___ AVAILABLE RECORDS

/-- After a Recovery every held flit is replayed from the oldest, and the replay count restarts; a
Simmer exit that became a Recovery replays nothing (R54, R74). That replay serves no RPQ, so an RPQ that
names the ACK before the oldest held flit starts a counted replay anew: the model's choice (log 42). A
Simmer request that is outstanding stays so (R50, R72). -/
def execRecoveryExit (p : Fin 20) (s : State) : Out :=
  let l := (s.port p).link
  if l.st ≠ .recovery then .next s
  else
    let s := s.updLink p fun l => { l with st := .l0, exiting := false, exitDue := false, netHigh := false }
    if l.exiting then .next s
    else
      let s := s.updTx p fun t =>
        { t with replayAt := (t.replay.head?).map TxFlit.seq, serving := none, replays := 0 }
      .next (steepRequest s p)

/-- A failed Recovery takes the port Down (R42). LINK_FATAL's DETAIL then carries reason 0, since Table
13-5 names LINK_DOWN reasons alone: the model's choice (log 42). A span port whose Simmer exit began while
the wake net read high, and whose far end is gone, keeps its coefficients and waits for training instead
(R303). -/
def execRecoveryTimeout (p : Fin 20) (s : State) : Out :=
  let q := s.port p
  if q.link.st ≠ .recovery then .next s
  else if q.link.exiting ∧ 16 ≤ p.val ∧ q.link.netHigh then
    .next ((holdPort s p q.link.lastDown).updLink p fun l =>
      { l with st := .noReceiver, coeff := some (q.link.rate, q.link.width), wakeTrain := true })
  else
    let s := raiseFatal s p 0
    .next (downConsequences (holdPort s p q.link.lastDown) p q)

/-- A received LINK_DOWN (R66). -/
def recvDown (s : State) (p : Nat) (reason : BitVec 8) : State :=
  portFault (cntAdd s p 12 1) p reason

def execLinkDown (p : Fin 20) (reason : BitVec 8) (s : State) : Out :=
  if s.up p then .next (recvDown s p reason) else .next s

/-- The far end is idle from L0 without a handshake: Recovery (R66). -/
def execFarEndIdle (p : Fin 20) (s : State) : Out :=
  let l := (s.port p).link
  if l.st = .l0 ∧ l.hs ≠ .entering then .next (enterRecovery s p) else .next s

/-- The far end takes the port into Recovery, and the hub follows (R54). -/
def execFarEndRecovery (p : Fin 20) (s : State) : Out :=
  if (s.port p).link.st = .l0 then .next (enterRecovery s p) else .next s

/-! ## The capability exchange (R67 to R71) -/

/-- CAP_ACK's result: the first check of R68 that fails. -/
def capResult (s : State) (p : Nat) (c : CapF) : BitVec 8 :=
  if c.ver ≠ 1 then 2
  else if p < 16 then (if c.role.toNat ≤ 3 then 0 else 1)
  else if c.role ≠ 4 then 1
  else if p = 19 then (if c.sport = 3 then 0 else 3)
  else if c.hubn.toNat = s.hubId ^^^ 2 ^ (p - 16) ∧ c.sport.toNat = p - 16 then 0 else 3

/-- Both CAP_ACKs of a span port are done: the initial credits of every domain (R71 step 7, R106). -/
def spanGrant (s : State) (p : Nat) : State :=
  let l := (s.port p).link
  if 16 ≤ p ∧ l.capAcked ∧ l.peerAck then s.updRx p fun r => { r with returns := spanCredits } else s

/-- The RELEASEs that follow the first CAP_ACK after a reset (R485). On an agent port they bar credit
returns and the next ASSIGN as every RELEASE does (R70). -/
def resetReleases (s : State) (p : Nat) : State :=
  if (s.port p).mem.released ∨ (16 ≤ p ∧ s.hubs = 1) then s
  else
    let s := allDoms.foldl (fun s d => placeCtl s p (.release (BitVec.ofNat 3 d))) s
    s.updMem p fun m =>
      if p < 16 then { m with released := true, relWait := true, relSeq := none, ignoreCr := true }
      else { m with released := true }

/-- The flit that carries a failing CAP_ACK, before the LINK_DOWN (R68). -/
def ackFlit (q : Port) (result : BitVec 8) (p : Nat) : TxFlit :=
  { idle := false, seq := q.tx.seq, ack := q.rx.seq - 1, ackv := q.rx.any, rpq := q.rx.rpq, pm := 0,
    crs := [], slots := .ctl (.capAck result (BitVec.ofNat 5 p)) :: List.replicate 13 .empty }

/-- The response of LINK_RETRAIN: STATE, RATE, WIDTH (Table 15-13). The states for validation are shown
as training, since the table has no code for them (log 42). -/
def linkBytes (l : Link) : List Byte :=
  let st := match l.st with
    | .noReceiver => 0 | .held => 1 | .training | .loopback | .compliance => 2
    | .l0 => 3 | .simmer => 4 | .recovery => 5
  [BitVec.ofNat 8 st, BitVec.ofNat 8 l.rate,
   BitVec.ofNat 8 (l.width % 16 + flag l.reversed 4 + flag l.degraded 5)]

/-- An accepted CAP: CAP_ACK, after a reset the RELEASEs, on a span port perhaps its credits; a
LINK_RETRAIN completes. -/
def capAccept (s : State) (p : Nat) (c : CapF) : State :=
  let s := s.updLink p fun l => { l with farCap := some c, capAcked := true }
  let s := placeCtl s p (.capAck 0 (BitVec.ofNat 5 p))
  let s := spanGrant (resetReleases s p) p
  match (s.port p).link.retrain with
  | some m => mbFinish (s.updLink p fun l => { l with retrain := none }) m 0 0
      (linkBytes (s.port p).link ++ [0])
  | none => s

/-- A CAP that fails a check: CAP_ACK with the result, PORT_ROLE, LINK_DOWN. -/
def capRefuse (s : State) (p : Nat) (result : BitVec 8) : State :=
  let q := s.port p
  let s := raise s 3 none (p + 256 * result.toNat)
  let reason : BitVec 8 := if result = 2 then 9 else 5
  let s := raiseFatal s p reason
  let f := ackFlit q result p
  let s := s.updTx p fun t => { t with seq := t.seq + 1 }
  downConsequences (sendDownAfter s p [f] reason) p q

def execCap (p : Fin 20) (c : CapF) (s : State) : Out :=
  let s := takeCtl s p (.cap c)
  if !s.up p ∨ !s.clocked then .next s
  else if (s.port p).link.farCap.isSome then .next (fatal s p 1)
  else
    let result := capResult s p c
    if result = 0 then .next (capAccept s p c) else .next (capRefuse s p result)

def execCapAck (p : Fin 20) (result : BitVec 8) (port : BitVec 5) (s : State) : Out :=
  let s := takeCtl s p (.capAck result port)
  if 16 ≤ p.val ∧ s.up p ∧ result = 0 ∧ !(s.port p).link.peerAck then
    .next (spanGrant (s.updLink p fun l => { l with peerAck := true }) p)
  else .next s

/-- A CAP has been received, whether or not its row has run (R71). -/
def capSeen (q : Port) : Bool :=
  q.link.farCap.isSome || q.rx.inbox.any fun x => match x with
    | .ctl (.cap _) => true
    | _ => false

def execCapTimeout (p : Fin 20) (s : State) : Out :=
  if s.clocked ∧ s.up p ∧ !capSeen (s.port p) then .next (fatal (raise s 0 none (p + 256 * 6)) p 6)
  else .next s

/-! ## Simmer (R72 to R74, R296) -/

/-- Entry into Simmer goes on; what waits for the port already is sent after the exit it causes. `req`:
the hub is the requester, and owes the flit that acknowledges the accept (R73). -/
def enterSimmer (s : State) (p : Nat) (req : Bool) : State :=
  let q := s.port p
  s.updLink p fun l =>
    { l with hs := .entering, ackDue := req,
             exitDue := l.exitDue || !q.tx.q.isEmpty || !q.tx.lcq.isEmpty }

/-- An entry into Steep that meets a refusal or a port that leaves Simmer is abandoned (R292). -/
def abandonSteep (s : State) : State :=
  if s.kt.st = .enterSteep then s.updKt fun k => { k with st := runState k } else s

______

### WORK REQUIRED
Every record must be written out again without any change.

### SOLUTION FOR THIS PROBLEM
/-- After a Recovery every held flit is replayed from the oldest, and the replay count restarts; a
Simmer exit that became a Recovery replays nothing (R54, R74). That replay serves no RPQ, so an RPQ that
names the ACK before the oldest held flit starts a counted replay anew: the model's choice (log 42). A
Simmer request that is outstanding stays so (R50, R72). -/
def execRecoveryExit (p : Fin 20) (s : State) : Out :=
  let l := (s.port p).link
  if l.st ≠ .recovery then .next s
  else
    let s := s.updLink p fun l => { l with st := .l0, exiting := false, exitDue := false, netHigh := false }
    if l.exiting then .next s
    else
      let s := s.updTx p fun t =>
        { t with replayAt := (t.replay.head?).map TxFlit.seq, serving := none, replays := 0 }
      .next (steepRequest s p)

/-- A failed Recovery takes the port Down (R42). LINK_FATAL's DETAIL then carries reason 0, since Table
13-5 names LINK_DOWN reasons alone: the model's choice (log 42). A span port whose Simmer exit began while
the wake net read high, and whose far end is gone, keeps its coefficients and waits for training instead
(R303). -/
def execRecoveryTimeout (p : Fin 20) (s : State) : Out :=
  let q := s.port p
  if q.link.st ≠ .recovery then .next s
  else if q.link.exiting ∧ 16 ≤ p.val ∧ q.link.netHigh then
    .next ((holdPort s p q.link.lastDown).updLink p fun l =>
      { l with st := .noReceiver, coeff := some (q.link.rate, q.link.width), wakeTrain := true })
  else
    let s := raiseFatal s p 0
    .next (downConsequences (holdPort s p q.link.lastDown) p q)

/-- A received LINK_DOWN (R66). -/
def recvDown (s : State) (p : Nat) (reason : BitVec 8) : State :=
  portFault (cntAdd s p 12 1) p reason

def execLinkDown (p : Fin 20) (reason : BitVec 8) (s : State) : Out :=
  if s.up p then .next (recvDown s p reason) else .next s

/-- The far end is idle from L0 without a handshake: Recovery (R66). -/
def execFarEndIdle (p : Fin 20) (s : State) : Out :=
  let l := (s.port p).link
  if l.st = .l0 ∧ l.hs ≠ .entering then .next (enterRecovery s p) else .next s

/-- The far end takes the port into Recovery, and the hub follows (R54). -/
def execFarEndRecovery (p : Fin 20) (s : State) : Out :=
  if (s.port p).link.st = .l0 then .next (enterRecovery s p) else .next s

/-! ## The capability exchange (R67 to R71) -/

/-- CAP_ACK's result: the first check of R68 that fails. -/
def capResult (s : State) (p : Nat) (c : CapF) : BitVec 8 :=
  if c.ver ≠ 1 then 2
  else if p < 16 then (if c.role.toNat ≤ 3 then 0 else 1)
  else if c.role ≠ 4 then 1
  else if p = 19 then (if c.sport = 3 then 0 else 3)
  else if c.hubn.toNat = s.hubId ^^^ 2 ^ (p - 16) ∧ c.sport.toNat = p - 16 then 0 else 3

/-- Both CAP_ACKs of a span port are done: the initial credits of every domain (R71 step 7, R106). -/
def spanGrant (s : State) (p : Nat) : State :=
  let l := (s.port p).link
  if 16 ≤ p ∧ l.capAcked ∧ l.peerAck then s.updRx p fun r => { r with returns := spanCredits } else s

/-- The RELEASEs that follow the first CAP_ACK after a reset (R485). On an agent port they bar credit
returns and the next ASSIGN as every RELEASE does (R70). -/
def resetReleases (s : State) (p : Nat) : State :=
  if (s.port p).mem.released ∨ (16 ≤ p ∧ s.hubs = 1) then s
  else
    let s := allDoms.foldl (fun s d => placeCtl s p (.release (BitVec.ofNat 3 d))) s
    s.updMem p fun m =>
      if p < 16 then { m with released := true, relWait := true, relSeq := none, ignoreCr := true }
      else { m with released := true }

/-- The flit that carries a failing CAP_ACK, before the LINK_DOWN (R68). -/
def ackFlit (q : Port) (result : BitVec 8) (p : Nat) : TxFlit :=
  { idle := false, seq := q.tx.seq, ack := q.rx.seq - 1, ackv := q.rx.any, rpq := q.rx.rpq, pm := 0,
    crs := [], slots := .ctl (.capAck result (BitVec.ofNat 5 p)) :: List.replicate 13 .empty }

/-- The response of LINK_RETRAIN: STATE, RATE, WIDTH (Table 15-13). The states for validation are shown
as training, since the table has no code for them (log 42). -/
def linkBytes (l : Link) : List Byte :=
  let st := match l.st with
    | .noReceiver => 0 | .held => 1 | .training | .loopback | .compliance => 2
    | .l0 => 3 | .simmer => 4 | .recovery => 5
  [BitVec.ofNat 8 st, BitVec.ofNat 8 l.rate,
   BitVec.ofNat 8 (l.width % 16 + flag l.reversed 4 + flag l.degraded 5)]

/-- An accepted CAP: CAP_ACK, after a reset the RELEASEs, on a span port perhaps its credits; a
LINK_RETRAIN completes. -/
def capAccept (s : State) (p : Nat) (c : CapF) : State :=
  let s := s.updLink p fun l => { l with farCap := some c, capAcked := true }
  let s := placeCtl s p (.capAck 0 (BitVec.ofNat 5 p))
  let s := spanGrant (resetReleases s p) p
  match (s.port p).link.retrain with
  | some m => mbFinish (s.updLink p fun l => { l with retrain := none }) m 0 0
      (linkBytes (s.port p).link ++ [0])
  | none => s

/-- A CAP that fails a check: CAP_ACK with the result, PORT_ROLE, LINK_DOWN. -/
def capRefuse (s : State) (p : Nat) (result : BitVec 8) : State :=
  let q := s.port p
  let s := raise s 3 none (p + 256 * result.toNat)
  let reason : BitVec 8 := if result = 2 then 9 else 5
  let s := raiseFatal s p reason
  let f := ackFlit q result p
  let s := s.updTx p fun t => { t with seq := t.seq + 1 }
  downConsequences (sendDownAfter s p [f] reason) p q

def execCap (p : Fin 20) (c : CapF) (s : State) : Out :=
  let s := takeCtl s p (.cap c)
  if !s.up p ∨ !s.clocked then .next s
  else if (s.port p).link.farCap.isSome then .next (fatal s p 1)
  else
    let result := capResult s p c
    if result = 0 then .next (capAccept s p c) else .next (capRefuse s p result)

def execCapAck (p : Fin 20) (result : BitVec 8) (port : BitVec 5) (s : State) : Out :=
  let s := takeCtl s p (.capAck result port)
  if 16 ≤ p.val ∧ s.up p ∧ result = 0 ∧ !(s.port p).link.peerAck then
    .next (spanGrant (s.updLink p fun l => { l with peerAck := true }) p)
  else .next s

/-- A CAP has been received, whether or not its row has run (R71). -/
def capSeen (q : Port) : Bool :=
  q.link.farCap.isSome || q.rx.inbox.any fun x => match x with
    | .ctl (.cap _) => true
    | _ => false

def execCapTimeout (p : Fin 20) (s : State) : Out :=
  if s.clocked ∧ s.up p ∧ !capSeen (s.port p) then .next (fatal (raise s 0 none (p + 256 * 6)) p 6)
  else .next s

/-! ## Simmer (R72 to R74, R296) -/

/-- Entry into Simmer goes on; what waits for the port already is sent after the exit it causes. `req`:
the hub is the requester, and owes the flit that acknowledges the accept (R73). -/
def enterSimmer (s : State) (p : Nat) (req : Bool) : State :=
  let q := s.port p
  s.updLink p fun l =>
    { l with hs := .entering, ackDue := req,
             exitDue := l.exitDue || !q.tx.q.isEmpty || !q.tx.lcq.isEmpty }

/-- An entry into Steep that meets a refusal or a port that leaves Simmer is abandoned (R292). -/
def abandonSteep (s : State) : State :=
  if s.kt.st = .enterSteep then s.updKt fun k => { k with st := runState k } else s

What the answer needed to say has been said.